More conventional roles followed, and in 1996 Woof was cast opposite Rufus Sewell in a film of Thomas Hardy’s The Woodlanders, about which she wrote a funny article that described how she prepared for the audition by watching a Michael Caine video about acting and was disarmingly frank about the lure of fame. In 1997’s hit comedy The Full Monty she played Mandy, the troublesome ex-wife whose demands for child support are the spur for former steelworker Gaz (Robert Carlyle) to form his strip act.

Woof says one of her favourite roles was playing Paula (second from left) in the 1999 TV mini-series Daylight Robbery.

Woof still acts from time to time; her approach is “fairly naturalistic, not much technique, I just try to be as spontaneous as possible when the camera turns”. She met her husband Hamish McColl – who co‑wrote the screenplay for Paddington – when they were both working in theatre, and sometimes wishes she had gone to drama school. But she became aware of a sense of dislocation because the “pretty, thoughtful girls” she was asked to play did not fit with her sense of herself as an athletic artist more suited to “quite big, almost buffo characters”. A sequence in her new novel sees Ursula, working as an actor in her wilderness years, nearly naked on a beach and ignored by a director fixated on his male star. Asked for her favourite roles, Woof names Nancy in Oliver Twist and thief Paula in Daylight Robbery, both made for TV.

“I think how we calibrate different kinds of love in our lives is probably the question I am most intrigued by,” she says. Woof has two sons aged seven and 14 and both her novels feature women struggling to combine motherhood with a sexual and creative life. Some readers were angered when adulterous passion did not sweep all before it in her debut, and the new novel, too, resists a view of coupledom as the ultimate happy ending. “Maternal love is so central to me, it’s such a big purpose in my life,” Woof says. “There are so many shades in it and they are relatively unexplored in fiction. There’s nothing sealed or obvious about it.”
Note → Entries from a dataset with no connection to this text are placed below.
-- ==== Sys2Proof/Machine/Sequencer.lean ====
section
/-! DEFINITION. The Bit Sequencer and its mux (spec/40_bit_sequencer.md): POSITIONS, NEXT, READBIT, WRITEBIT, MUXSEL. -/

namespace Sys2Proof.Machine

/-- POSITIONS (R121): rows top to bottom, each left to right. -/
def positions (width height : Nat) : List (Nat × Nat) :=
  (List.range height).flatMap fun y => (List.range width).map fun x => (x, y)

/-- NEXT's action (R123). Its precondition gives `W_L ≥ 1`, so `X = W_L − 1` is `X + 1 = W_L`. -/
def advance (s : State) : State :=
  { s with
    idx := s.idx + 1
    x := if s.x + 1 = s.wL then 0 else s.x + 1
    y := if s.x + 1 = s.wL then s.y + 1 else s.y }

/-- READBIT (R124): `red & 1`. -/
def readBit (p : Pixel) : Bool := (p.r &&& 1#8) = 1#8

/-- WRITEBIT (R125): `(red & ~1) | bit`, the rest unchanged. -/
def writeBit (p : Pixel) (b : Bool) : Pixel := { p with r := (p.r &&& 0xFE#8) ||| (if b then 1#8 else 0#8) }

/-- MUXSEL (R127). -/
def muxSel (i n : Nat) : MuxSource :=
  if i < 8 * n then .payload
  else if i < 8 * n + 16 then .sentinel
  else .pass

/-- POSITIONS as an operation: it returns the sequence and touches nothing (R120, R121). -/
def execPositions (width height : Nat) (s : State) : Host.Outcome State Fault Refusal :=
  .next (giveAnswer (.positions (positions width height)) s)

/-- NEXT as an operation (R123), refused where its precondition fails. -/
def execNext (s : State) : Host.Outcome State Fault Refusal :=
  if s.idx < s.npix then .next (advance s) else .refused .nextPastEnd

/-- READBIT as an operation (R124). -/
def execReadbit (p : Pixel) (s : State) : Host.Outcome State Fault Refusal :=
  .next (giveAnswer (.bit (readBit p)) s)

/-- WRITEBIT as an operation (R125). -/
def execWritebit (p : Pixel) (b : Bool) (s : State) : Host.Outcome State Fault Refusal :=
  .next (giveAnswer (.pixel (writeBit p b)) s)

/-- MUXSEL as an operation (R127). -/
def execMuxsel (i n : Nat) (s : State) : Host.Outcome State Fault Refusal :=
  .next (giveAnswer (.source (muxSel i n)) s)

end Sys2Proof.Machine
end

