-- ==== Sys2Proof/Machine/Schedule.lean ====
section
/-! DEFINITION. The schedule: whose move is next and what it does (spec/00_scope.md R17, spec/30_encoding.md R103,
spec/70_reset_and_hazards.md R251, R266; log 2). -/

namespace Sys2Proof.Machine

/-- Perform what was fetched: run a well-formed operation; an idle engine does nothing (R103, R251); an engine in an unreachable
control state faults. -/
def perform (f : Except DecodeError Instr) (s : State) : Host.Outcome State Fault Refusal :=
  match f with
  | .ok i => if wellFormed s.par i then exec i s else .refused .illFormed
  | .error .idle => .next s
  | .error e => .fault (.unreachableControl e)

/-- The state with the head of the schedule taken away. -/
def popMove (s : State) : State := { s with moves := s.moves.tail }

/-- Take the head of the schedule away, then perform it; with nothing scheduled the engine moves. -/
def takeMove (s : State) : Host.Outcome State Fault Refusal :=
  match s.moves.head? with
  | none => perform (fetchEngine s) s
  | some .reset => .next (assertReset (popMove s))
  | some (.test d) => hostTest d (popMove s)
  | some m => perform (fetchMove m s) (popMove s)

end Sys2Proof.Machine
end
And it is fiction that has taken her back to the north of England – to her father’s dedication to the centre at Grasmere where Wordsworth lived, and to the hillside where Annie has her epiphany in the new novel. Woof’s mother Pamela, she says, is “the best writer of anyone, so limpid and lucid”. They climbed together Helvellyn when Emily was six.

Woof remains interested in the search for spiritual meaning: “There was no religion in my upbringing at all but I remember longing for stillness. As a girl I would often go and sit in a church but it wasn’t anything I could get hold of, it didn’t fulfil this need I had for a space in which you could experience reality on a different level or with the body rather than the mind.”

She is impatient with the kind of literary criticism that makes too much of a writer’s biography, but sees her own inner life as her most vital raw material: “It’s like diving, you go right under and drag stuff up. And sometimes when it bounces to the surface it’s wonderful, so exciting and effervescent, it just bubbles up. And sometimes it’s a kind of agony, like agghhh there it is.”